Schau ich doch grade auf den Kalender, und ich erinnere mich an den August 2003. Ich war noch nicht so lange in Köln, und es war dieser brüllend heiße Sommer, die älteren unter uns erinnern sich vielleicht noch... Ich surfte entspannt durchs Web und suchte wohl irgendwas zu John Irving. Was ich fand, war dann diese komische Website, wo es hieß „jeder darf hier mitschreiben“. Nee, sowas kenn ich – das schreiben sie, und dann sind sie doch ein eingeschworenes Grüppchen und wollen unter sich bleiben. Erst mal schauen. Wirklich ein Edit-Button? Hm. Ich melde mich mal an, der olle vierbuchstabige Nick wird's auch hier tun.
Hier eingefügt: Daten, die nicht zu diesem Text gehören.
-- ==== Sys2Proof/Certificates/Slice0/Obligations.lean ====
section
/-! DEFINITION. The statements about the model, for the provers. In a statement about a console request, `c` says whether
the request carries its check byte, and `received c r s` is the state that the owning block finds: `s` with the bytes
acknowledged, the watchdog restarted and the CONSOLE_LOST condition cleared. A frame is written as an equation: the next
state with the named fields put back is the state before. -/

open Sys2Proof Sys2Proof.Machine

/-! ## The step, and reset -/

/-- A step runs the command at the front of the queue on the state with the queue's rest (the MODEL's queue, log entry
20). -/
def Obligations.StepTakesFrontCommand : Prop :=
  ∀ (i : Instr) (rest : List Instr) (s : State),
    step { s with pending := i :: rest } = exec i { s with pending := rest }

/-- Every command completes in every state, and none touches the queue of commands. That a row whose event is not raised
completes with no effect is the model's choice (log entry 4). -/
def Obligations.EveryCommandCompletes : Prop :=
  ∀ (i : Instr) (s : State), ∃ t, exec i s = .next t ∧ t.pending = s.pending

/-- The reset state has every property that steps keep. The instant of reset is the model's choice (log entry 3). -/
def Obligations.ResetIsInOrder : Prop := InOrder State.reset

/-- What reset leaves of the records, as start-up lists them (R204). That reset is the end of a start-up which found
no good rule store, hence RULES_DEFAULTED and a low ALERT#, is the model's choice (log entry 3). -/
def Obligations.ResetLeavesPowerOnValues : Prop :=
  let s := State.reset
  (∀ t, s.team t = { state := .free, label := [], score := 0, streak := 0, lastAward := none, locked := false,
                     rank := none }) ∧
    (∀ i, s.seat i = { presence := .absent, countdown := 0, team := none, locked := false, lamp := .idle }) ∧
    s.round = { state := .idle, body := none, outcome := none, tieStart := 0 } ∧
    s.clock = { count := 0, running := false, windowEnd := none, settlingEnd := none, call := none,
                judgeDeadline := none } ∧
    s.ladder = [] ∧ (∀ i, s.entry i = none) ∧ s.standings = [] ∧
    (∀ n, (s.line n).held = false ∧ (s.line n).queue = [] ∧ (s.line n).outboundCount = 0 ∧
      (s.line n).sending = some (.mark .closed)) ∧
    s.requests = [] ∧ s.answers = [] ∧ s.inProcess = none ∧ s.watchdog = .unarmed ∧ s.consoleLost = false ∧
    (∀ k, s.notice k = true ↔ k = .rulesDefaulted) ∧ s.alertLow = true

/-! ## Properties that every step keeps -/

/-- Every step keeps the ranges of the team records (R2), of the working rules (R196) and of the notice word (R183); and,
beside the rules and the round's rule copy, of the last awards (R1). -/
def Obligations.RangesAreKept : Prop :=
  KeptByStep TeamsInRange ∧ KeptByStep RulesInRange ∧ KeptByStep NoticesBounded ∧ KeptByStep AwardsInRange

/-- Every step keeps the bounds of the console port's slots (R174). -/
def Obligations.PortStaysBounded : Prop := KeptByStep PortBounded

/-- Every step keeps the bounds of the receive and outbound queues (R51, R59) and the transmitters busy (R60). -/
def Obligations.LinesStayBounded : Prop := KeptByStep LinesBounded

/-- Every step keeps disabled lines empty (R48) and the flow states in step with the thresholds (R53, R55, R56). -/
def Obligations.LinesStayInOrder : Prop := KeptByStep LinesInOrder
Was steht denn da so im Handbuch? Oh, ein Rechtschreibfehler. Und dann ist da dieser Bearbeiten-Knopf. Naja, hier kann ich ja nicht viel falsch machen, also einfach mal probieren:

Elyas erster Edit

OK, das hat tatsächlich geklappt. Wo wollten wir nochmal hin? Achja, John Irving. Da steht dann leider nicht so viel, wie ich mir als eingefleischter Irving-Fan gewünscht hätte, und ich belasse es bei ein paar Korrekturen und einem Diskussionsbeitrag. Nein, entgegen Julianas Theorie der ersten Edits galt der nächste nicht meine Heimatstadt, aber es zog mich zu meiner Passion, der Ukrainischen Sprache. Der Artikel war nun wirklich noch ziemlich mager, und das Thema ist nicht so trivial, daß man einfach loslegt. Also, erst mal auf der Diskussionsseite etwas anmerken. Und dann passierte dies:

Elyas Einstiegsdroge

Tja, und das habe ich dann in den nächsten Tagen gemacht, und der Rest ist Geschichte.
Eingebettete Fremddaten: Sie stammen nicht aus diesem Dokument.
/-! ## setSeat -/

@[simp] theorem State.setSeat_pending (i : SeatNo) (x : Seat) : (s.setSeat i x).pending = s.pending := rfl
@[simp] theorem State.setSeat_freeIndex (i : SeatNo) (x : Seat) : (s.setSeat i x).freeIndex = s.freeIndex := rfl
@[simp] theorem State.setSeat_phase (i : SeatNo) (x : Seat) : (s.setSeat i x).phase = s.phase := rfl
@[simp] theorem State.setSeat_teams (i : SeatNo) (x : Seat) : (s.setSeat i x).teams = s.teams := rfl
@[simp] theorem State.setSeat_seats (i : SeatNo) (x : Seat) : (s.setSeat i x).seats = s.seats.set i x := rfl
@[simp] theorem State.setSeat_lines (i : SeatNo) (x : Seat) : (s.setSeat i x).lines = s.lines := rfl
@[simp] theorem State.setSeat_clock (i : SeatNo) (x : Seat) : (s.setSeat i x).clock = s.clock := rfl
@[simp] theorem State.setSeat_round (i : SeatNo) (x : Seat) : (s.setSeat i x).round = s.round := rfl
@[simp] theorem State.setSeat_ladder (i : SeatNo) (x : Seat) : (s.setSeat i x).ladder = s.ladder := rfl
@[simp] theorem State.setSeat_sheet (i : SeatNo) (x : Seat) : (s.setSeat i x).sheet = s.sheet := rfl
@[simp] theorem State.setSeat_standings (i : SeatNo) (x : Seat) : (s.setSeat i x).standings = s.standings := rfl
@[simp] theorem State.setSeat_boards (i : SeatNo) (x : Seat) : (s.setSeat i x).boards = s.boards := rfl
@[simp] theorem State.setSeat_rules (i : SeatNo) (x : Seat) : (s.setSeat i x).rules = s.rules := rfl
@[simp] theorem State.setSeat_store (i : SeatNo) (x : Seat) : (s.setSeat i x).store = s.store := rfl
@[simp] theorem State.setSeat_storing (i : SeatNo) (x : Seat) : (s.setSeat i x).storing = s.storing := rfl
@[simp] theorem State.setSeat_recalling (i : SeatNo) (x : Seat) : (s.setSeat i x).recalling = s.recalling := rfl
@[simp] theorem State.setSeat_requests (i : SeatNo) (x : Seat) : (s.setSeat i x).requests = s.requests := rfl
@[simp] theorem State.setSeat_inProcess (i : SeatNo) (x : Seat) : (s.setSeat i x).inProcess = s.inProcess := rfl
@[simp] theorem State.setSeat_answers (i : SeatNo) (x : Seat) : (s.setSeat i x).answers = s.answers := rfl
@[simp] theorem State.setSeat_notices (i : SeatNo) (x : Seat) : (s.setSeat i x).notices = s.notices := rfl
@[simp] theorem State.setSeat_watchdog (i : SeatNo) (x : Seat) : (s.setSeat i x).watchdog = s.watchdog := rfl
@[simp] theorem State.setSeat_consoleLost (i : SeatNo) (x : Seat) : (s.setSeat i x).consoleLost = s.consoleLost := rfl
@[simp] theorem State.setSeat_targetAddress (i : SeatNo) (x : Seat) :
    (s.setSeat i x).targetAddress = s.targetAddress := rfl
@[simp] theorem State.setSeat_reveal (i : SeatNo) (x : Seat) : (s.setSeat i x).reveal = s.reveal := rfl
@[simp] theorem State.setSeat_bus (i : SeatNo) (x : Seat) : (s.setSeat i x).bus = s.bus := rfl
Ich brauche wohl nicht betonen, daß mich dieser Einstieg geprägt hat: ich wurde schlicht unkompliziert und freundlich in die Community aufgenommen und konnte problemlos loslegen (und weitermachen). Gut, ich hab vorher einen Blick ins Handbuch geworfen, das damals nicht mehr als ein paar Bildschirmseiten hatte.

Was ist denn nach den 6 Jahren Wikipedia, in denen ich zur Kölner Stammtischmutti wurde, die Kölner Sakral-Kunstgeschichte für mich entdeckt habe, mehr Bibliotheken von innen gesehen habe als jemals in meinem abgebrochenen Studium, und schließich auch meine RL-Liebe fand, noch offen?

  • Tilman Berger endlich mal treffen, der mir mit seiner sachlichen Freundlichkeit meinen Akademikerkomplex abgewöhnt hat (realistisches Ziel)
  • Endlich den Kölner Dom exzellent schreiben (wird wahrscheinlich doch bis zur Rente dauern)
  • Wieder zurückfinden zu der unkomplizierten, freundlichen Art, Newbies in die Community aufzunehmen (vermutlich illusorisches Ziel, aber weil keiner von Muttis Blogbeiträgen ohne Moral ist ...)

 

(elya)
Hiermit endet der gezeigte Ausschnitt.